■ Material shown
-- ==== Sys2Proof/Machine/Records.lean ====
section
/-! DEFINITION. The shared course of a record of the running step: when it issues, what its checks and its
reads meet, what it leaves in escrow, and how it completes (R225 to R230, R270, R273, R283, R288, R332 to
R335, R455, R473). -/

namespace Sys2Proof.Machine

/-! ### Issue -/

/-- A record that issues now: its job and run, itself and the record after it. -/
structure Iss where
  job : Job
  run : Run
  rec_ : Nat
  rec2 : Nat
deriving DecidableEq, Repr

/-- The index of the record in its stream. -/
def Iss.idx (i : Iss) (d : Nat) : Nat := (i.run.slot d).pc

def isFormer (op : Nat) : Bool := decide (0x60 ≤ op) && decide (op ≤ 0x63)

/-- Data movements of a run in flight (R227). -/
def movesInFlight (r : Run) : Nat := sumBy (fun x => countIf (fun f => isMove f.opcode) x.flights) r.slots

/-- A former record waits while this is its core's named switch step and the core has not switched (R193 order 6). -/
def State.bankHold (s : State) (r : Run) (d op : Nat) : Bool :=
  isFormer op && r.history.isEmpty && (s.core (r.host d)).pending && r.toSwitch.contains (r.host d)

/-- Whether the record at a slot's position may issue: its turn runs, its waits are met (R227, R228, R473). -/
def State.mayIssue (s : State) (j : Job) (r : Run) (d op : Nat) : Bool :=
  let x := r.slot d
  let rec_ := j.recAt d x.pc
  decide (d < r.slots.length) && decide (look (r.host d) r.turns = some d) && x.begun && !x.ended
    && decide (x.skipTo ≤ x.pc) && decide (x.pc < (j.streamOf d).length) && decide (rOpcode rec_ = op)
    && !unmet j r.template d x (rWaitA rec_) && !unmet j r.template d x (rWaitB rec_)
    && (!rOrdered rec_ || x.flights.isEmpty)
    && (!isMove op || decide (movesInFlight r < 1024))
    && !s.bankHold r d op

/-- The record of slot `d` with an opcode, if it issues now. While the module is held for its supply or not
ready, nothing issues (R238, R428). -/
def State.issueAt (s : State) (d op : Nat) : Option Iss :=
  if s.held || !s.ready then none
  else match s.issuing with
    | none => none
    | some r =>
      match s.job r.job with
      | none => none
      | some j =>
        if s.mayIssue j r d op then
          some ⟨j, r, j.recAt d (r.slot d).pc, j.recAt d ((r.slot d).pc + 1)⟩
        else none

/-! ### Reads that meet an error in a block (R270, R271) -/

/-- An uncorrectable block that slot `d` of the running step reads: poisoned where it lies, in the step's own
shadow or in the posted copy. -/
def State.uncorrAt (s : State) (n d space block s0 s1 : Nat) (injected : Bool) : State :=
  match s.job n, s.run n with
  | some j, some r =>
    let u := if space = 0 then (1, r.host d) else s.blockUnit space d block
    let cause := match r.events.find? (fun x => x.code == 0x09 && x.utype == u.1 && x.punit == u.2) with
      | some x => x.seq
      | none => s.errSeq
    let e := slotEvt j r d (r.slot d).pc 0x09 u.1 u.2 (eccWord6 space block injected) (j.eccWord7 space block s0 s1) 1
    let t := (s.poisonAt j u space d block).raiseRun n (some d) e 0 false injected
    let t := if u.1 = 5 then t.triggers u.2 cause else t
    if (r.shadow d space).cells.any (fun c => decide (c.1 / 64 = block)) then
      match t.run n with
      | some q => (t.setJob j).setRun (q.setShadow d space ((q.shadow d space).setPoison block true))
      | none => t
    else t
  | _, _ => s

■ What the task requires
Your answer should be a single number: the count of lines in the entries that hold the string "cause".

■ Task solution
2